WORK REQUIRED. Somewhere below is a line with "-- ==== Sys2Proof/Machine/HostRows.lean" and, later, a line with "def execDoorbell (p"; repeat those two lines and all the lines between them, exactly as they are.

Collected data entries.

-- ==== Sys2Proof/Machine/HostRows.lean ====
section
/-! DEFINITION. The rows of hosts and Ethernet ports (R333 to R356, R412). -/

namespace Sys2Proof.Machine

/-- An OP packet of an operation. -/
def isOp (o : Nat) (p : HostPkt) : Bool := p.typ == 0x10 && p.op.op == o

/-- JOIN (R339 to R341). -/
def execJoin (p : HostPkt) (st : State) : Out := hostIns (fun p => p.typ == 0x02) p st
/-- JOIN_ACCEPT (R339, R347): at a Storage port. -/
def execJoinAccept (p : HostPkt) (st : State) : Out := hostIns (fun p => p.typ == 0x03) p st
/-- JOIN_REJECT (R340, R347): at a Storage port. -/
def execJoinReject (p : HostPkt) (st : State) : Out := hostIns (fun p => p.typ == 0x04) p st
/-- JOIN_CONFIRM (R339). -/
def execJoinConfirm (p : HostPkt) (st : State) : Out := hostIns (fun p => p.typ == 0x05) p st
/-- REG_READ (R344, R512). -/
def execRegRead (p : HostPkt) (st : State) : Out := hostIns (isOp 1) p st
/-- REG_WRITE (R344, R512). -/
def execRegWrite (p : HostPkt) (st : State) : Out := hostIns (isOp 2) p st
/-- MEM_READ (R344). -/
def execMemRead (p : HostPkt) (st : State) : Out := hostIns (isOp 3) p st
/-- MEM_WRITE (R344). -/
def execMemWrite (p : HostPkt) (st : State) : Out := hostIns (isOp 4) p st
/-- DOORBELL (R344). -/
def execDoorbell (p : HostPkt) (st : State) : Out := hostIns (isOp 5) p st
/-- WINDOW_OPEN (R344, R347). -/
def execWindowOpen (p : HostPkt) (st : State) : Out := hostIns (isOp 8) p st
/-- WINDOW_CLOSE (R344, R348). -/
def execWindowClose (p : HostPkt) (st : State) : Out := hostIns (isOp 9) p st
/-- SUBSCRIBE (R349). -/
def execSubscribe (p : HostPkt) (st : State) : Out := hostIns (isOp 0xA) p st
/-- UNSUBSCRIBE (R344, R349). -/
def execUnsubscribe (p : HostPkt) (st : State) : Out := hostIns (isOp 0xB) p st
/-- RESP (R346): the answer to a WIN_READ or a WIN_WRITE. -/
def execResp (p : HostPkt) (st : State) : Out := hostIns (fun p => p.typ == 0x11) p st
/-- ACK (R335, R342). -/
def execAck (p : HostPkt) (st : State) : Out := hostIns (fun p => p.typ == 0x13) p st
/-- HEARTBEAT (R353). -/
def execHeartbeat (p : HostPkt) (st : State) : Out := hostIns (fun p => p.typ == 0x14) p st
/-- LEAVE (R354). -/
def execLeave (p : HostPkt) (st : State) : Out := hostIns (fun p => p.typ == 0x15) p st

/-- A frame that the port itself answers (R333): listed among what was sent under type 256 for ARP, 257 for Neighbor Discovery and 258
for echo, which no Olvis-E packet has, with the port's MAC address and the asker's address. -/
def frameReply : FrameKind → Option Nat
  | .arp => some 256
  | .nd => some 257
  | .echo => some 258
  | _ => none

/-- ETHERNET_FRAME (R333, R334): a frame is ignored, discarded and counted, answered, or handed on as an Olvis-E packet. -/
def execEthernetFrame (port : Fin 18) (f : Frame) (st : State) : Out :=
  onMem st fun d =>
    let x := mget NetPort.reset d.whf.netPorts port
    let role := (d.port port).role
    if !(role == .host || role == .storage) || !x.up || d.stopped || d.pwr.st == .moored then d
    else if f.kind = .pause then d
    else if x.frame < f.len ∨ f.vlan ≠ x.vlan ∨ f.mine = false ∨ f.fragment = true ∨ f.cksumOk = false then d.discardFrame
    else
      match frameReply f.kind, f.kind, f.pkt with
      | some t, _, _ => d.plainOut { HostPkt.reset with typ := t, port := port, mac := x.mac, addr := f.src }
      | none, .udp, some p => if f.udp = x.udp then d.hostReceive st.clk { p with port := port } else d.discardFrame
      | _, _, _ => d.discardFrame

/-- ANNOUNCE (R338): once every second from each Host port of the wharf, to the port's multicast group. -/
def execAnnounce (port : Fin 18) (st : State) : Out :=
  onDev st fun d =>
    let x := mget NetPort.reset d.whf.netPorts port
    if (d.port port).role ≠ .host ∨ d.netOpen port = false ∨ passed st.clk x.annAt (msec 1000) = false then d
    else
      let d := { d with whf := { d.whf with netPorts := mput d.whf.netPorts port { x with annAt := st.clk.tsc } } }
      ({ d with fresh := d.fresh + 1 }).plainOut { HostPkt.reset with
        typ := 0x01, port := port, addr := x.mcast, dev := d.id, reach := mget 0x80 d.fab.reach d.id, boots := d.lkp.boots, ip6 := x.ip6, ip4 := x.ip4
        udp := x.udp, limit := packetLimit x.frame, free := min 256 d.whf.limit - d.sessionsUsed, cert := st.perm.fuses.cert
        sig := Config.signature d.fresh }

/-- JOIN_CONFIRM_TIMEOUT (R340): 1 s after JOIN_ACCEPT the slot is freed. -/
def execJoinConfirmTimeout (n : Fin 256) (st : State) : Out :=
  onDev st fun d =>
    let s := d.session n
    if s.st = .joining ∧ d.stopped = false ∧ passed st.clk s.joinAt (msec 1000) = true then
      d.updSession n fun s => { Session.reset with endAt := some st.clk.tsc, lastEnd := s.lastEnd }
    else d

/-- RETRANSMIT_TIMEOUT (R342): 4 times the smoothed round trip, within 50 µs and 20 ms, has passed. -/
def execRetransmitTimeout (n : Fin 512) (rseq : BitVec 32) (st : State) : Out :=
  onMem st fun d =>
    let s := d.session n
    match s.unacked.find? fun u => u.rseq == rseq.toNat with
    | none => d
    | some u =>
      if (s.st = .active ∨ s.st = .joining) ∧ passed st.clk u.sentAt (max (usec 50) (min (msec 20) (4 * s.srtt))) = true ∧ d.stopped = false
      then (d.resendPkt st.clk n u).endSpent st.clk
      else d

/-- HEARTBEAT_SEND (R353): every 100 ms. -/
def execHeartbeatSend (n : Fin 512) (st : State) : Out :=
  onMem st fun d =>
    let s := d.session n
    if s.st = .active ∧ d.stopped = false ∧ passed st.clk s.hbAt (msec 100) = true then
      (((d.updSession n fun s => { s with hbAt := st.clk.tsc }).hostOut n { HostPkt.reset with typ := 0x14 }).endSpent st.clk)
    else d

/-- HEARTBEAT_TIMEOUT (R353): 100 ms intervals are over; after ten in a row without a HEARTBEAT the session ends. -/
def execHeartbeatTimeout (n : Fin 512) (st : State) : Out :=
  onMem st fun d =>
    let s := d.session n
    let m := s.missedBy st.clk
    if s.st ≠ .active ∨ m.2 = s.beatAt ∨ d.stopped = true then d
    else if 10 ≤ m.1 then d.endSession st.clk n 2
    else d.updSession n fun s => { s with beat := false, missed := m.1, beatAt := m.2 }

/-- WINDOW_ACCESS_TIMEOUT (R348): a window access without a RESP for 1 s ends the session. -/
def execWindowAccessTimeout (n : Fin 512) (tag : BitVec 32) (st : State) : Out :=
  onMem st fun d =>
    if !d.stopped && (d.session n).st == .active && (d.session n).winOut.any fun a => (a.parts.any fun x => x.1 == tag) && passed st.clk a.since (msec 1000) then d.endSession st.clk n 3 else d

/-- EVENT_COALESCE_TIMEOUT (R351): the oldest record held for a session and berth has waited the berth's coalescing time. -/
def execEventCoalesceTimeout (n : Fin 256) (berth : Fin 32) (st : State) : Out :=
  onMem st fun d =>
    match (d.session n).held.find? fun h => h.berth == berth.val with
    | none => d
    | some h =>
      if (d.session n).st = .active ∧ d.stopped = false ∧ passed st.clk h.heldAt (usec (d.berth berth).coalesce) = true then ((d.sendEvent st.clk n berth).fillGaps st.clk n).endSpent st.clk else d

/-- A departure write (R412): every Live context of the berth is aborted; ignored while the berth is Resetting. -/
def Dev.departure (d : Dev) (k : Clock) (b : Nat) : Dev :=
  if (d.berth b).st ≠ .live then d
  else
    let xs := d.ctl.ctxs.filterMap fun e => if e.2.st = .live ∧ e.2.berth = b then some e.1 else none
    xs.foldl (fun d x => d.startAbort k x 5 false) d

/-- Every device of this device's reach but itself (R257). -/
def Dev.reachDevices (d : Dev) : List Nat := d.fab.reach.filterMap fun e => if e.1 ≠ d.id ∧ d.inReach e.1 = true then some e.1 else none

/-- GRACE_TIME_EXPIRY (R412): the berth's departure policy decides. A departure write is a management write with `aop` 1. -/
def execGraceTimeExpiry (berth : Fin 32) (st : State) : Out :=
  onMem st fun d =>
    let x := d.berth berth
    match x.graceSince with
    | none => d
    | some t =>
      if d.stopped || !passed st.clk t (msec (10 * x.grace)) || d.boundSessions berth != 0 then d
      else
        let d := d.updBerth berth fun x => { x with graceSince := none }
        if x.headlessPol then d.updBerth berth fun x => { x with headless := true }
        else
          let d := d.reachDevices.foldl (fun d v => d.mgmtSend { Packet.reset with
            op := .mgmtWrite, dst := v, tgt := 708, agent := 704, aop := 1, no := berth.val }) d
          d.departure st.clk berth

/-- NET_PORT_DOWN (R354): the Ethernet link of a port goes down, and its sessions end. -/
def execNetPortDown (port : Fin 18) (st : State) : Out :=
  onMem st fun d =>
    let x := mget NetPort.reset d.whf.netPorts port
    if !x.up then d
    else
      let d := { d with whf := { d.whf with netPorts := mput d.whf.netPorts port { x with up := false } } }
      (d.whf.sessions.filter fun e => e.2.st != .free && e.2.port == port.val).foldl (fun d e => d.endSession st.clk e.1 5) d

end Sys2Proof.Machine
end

---

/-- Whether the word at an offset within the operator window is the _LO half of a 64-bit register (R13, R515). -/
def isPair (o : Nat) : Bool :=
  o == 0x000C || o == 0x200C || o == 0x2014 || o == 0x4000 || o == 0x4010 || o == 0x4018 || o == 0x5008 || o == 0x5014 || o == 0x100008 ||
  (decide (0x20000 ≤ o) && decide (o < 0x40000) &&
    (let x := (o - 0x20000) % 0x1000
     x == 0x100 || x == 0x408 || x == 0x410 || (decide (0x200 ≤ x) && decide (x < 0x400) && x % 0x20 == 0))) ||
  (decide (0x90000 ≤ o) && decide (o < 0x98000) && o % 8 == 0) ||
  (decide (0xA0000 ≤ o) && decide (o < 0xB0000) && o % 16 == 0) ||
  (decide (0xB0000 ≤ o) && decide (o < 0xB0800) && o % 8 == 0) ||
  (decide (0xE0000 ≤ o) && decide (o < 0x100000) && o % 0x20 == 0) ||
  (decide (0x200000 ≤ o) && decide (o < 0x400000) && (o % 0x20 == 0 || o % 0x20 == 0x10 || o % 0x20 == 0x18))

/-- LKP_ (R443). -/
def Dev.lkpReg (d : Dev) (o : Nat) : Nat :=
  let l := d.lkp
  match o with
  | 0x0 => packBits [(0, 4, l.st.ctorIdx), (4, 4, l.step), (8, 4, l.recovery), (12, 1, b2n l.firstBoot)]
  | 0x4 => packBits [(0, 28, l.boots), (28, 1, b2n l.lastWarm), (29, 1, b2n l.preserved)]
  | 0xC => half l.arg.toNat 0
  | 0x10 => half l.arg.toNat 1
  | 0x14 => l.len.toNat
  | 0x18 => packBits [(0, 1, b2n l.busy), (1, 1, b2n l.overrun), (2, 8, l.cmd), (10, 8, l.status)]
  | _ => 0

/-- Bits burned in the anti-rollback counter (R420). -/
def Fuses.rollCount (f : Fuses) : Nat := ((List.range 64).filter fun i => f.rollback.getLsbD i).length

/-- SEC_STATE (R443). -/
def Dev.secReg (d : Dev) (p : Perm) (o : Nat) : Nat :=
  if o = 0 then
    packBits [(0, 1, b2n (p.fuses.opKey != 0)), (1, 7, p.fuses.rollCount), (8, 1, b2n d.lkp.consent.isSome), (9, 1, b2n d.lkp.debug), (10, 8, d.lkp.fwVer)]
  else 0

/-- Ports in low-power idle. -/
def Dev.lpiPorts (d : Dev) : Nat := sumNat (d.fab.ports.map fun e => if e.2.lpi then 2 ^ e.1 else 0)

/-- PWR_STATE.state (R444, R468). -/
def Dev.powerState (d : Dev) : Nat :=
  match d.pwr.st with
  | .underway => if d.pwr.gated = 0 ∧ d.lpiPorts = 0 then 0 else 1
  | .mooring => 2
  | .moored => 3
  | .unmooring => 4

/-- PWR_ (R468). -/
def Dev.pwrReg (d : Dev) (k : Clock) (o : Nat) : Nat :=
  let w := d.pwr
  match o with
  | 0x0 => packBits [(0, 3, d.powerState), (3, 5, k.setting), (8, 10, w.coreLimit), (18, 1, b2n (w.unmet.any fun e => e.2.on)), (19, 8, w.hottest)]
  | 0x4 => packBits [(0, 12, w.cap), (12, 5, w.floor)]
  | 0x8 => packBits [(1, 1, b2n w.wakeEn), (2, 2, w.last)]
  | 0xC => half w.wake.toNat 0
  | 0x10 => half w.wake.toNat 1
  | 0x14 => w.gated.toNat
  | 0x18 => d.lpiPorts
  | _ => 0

WRITTEN RESPONSE.
-- ==== Sys2Proof/Machine/HostRows.lean ====
section
/-! DEFINITION. The rows of hosts and Ethernet ports (R333 to R356, R412). -/

namespace Sys2Proof.Machine

/-- An OP packet of an operation. -/
def isOp (o : Nat) (p : HostPkt) : Bool := p.typ == 0x10 && p.op.op == o

/-- JOIN (R339 to R341). -/
def execJoin (p : HostPkt) (st : State) : Out := hostIns (fun p => p.typ == 0x02) p st
/-- JOIN_ACCEPT (R339, R347): at a Storage port. -/
def execJoinAccept (p : HostPkt) (st : State) : Out := hostIns (fun p => p.typ == 0x03) p st
/-- JOIN_REJECT (R340, R347): at a Storage port. -/
def execJoinReject (p : HostPkt) (st : State) : Out := hostIns (fun p => p.typ == 0x04) p st
/-- JOIN_CONFIRM (R339). -/
def execJoinConfirm (p : HostPkt) (st : State) : Out := hostIns (fun p => p.typ == 0x05) p st
/-- REG_READ (R344, R512). -/
def execRegRead (p : HostPkt) (st : State) : Out := hostIns (isOp 1) p st
/-- REG_WRITE (R344, R512). -/
def execRegWrite (p : HostPkt) (st : State) : Out := hostIns (isOp 2) p st
/-- MEM_READ (R344). -/
def execMemRead (p : HostPkt) (st : State) : Out := hostIns (isOp 3) p st
/-- MEM_WRITE (R344). -/
def execMemWrite (p : HostPkt) (st : State) : Out := hostIns (isOp 4) p st
/-- DOORBELL (R344). -/
def execDoorbell (p : HostPkt) (st : State) : Out := hostIns (isOp 5) p st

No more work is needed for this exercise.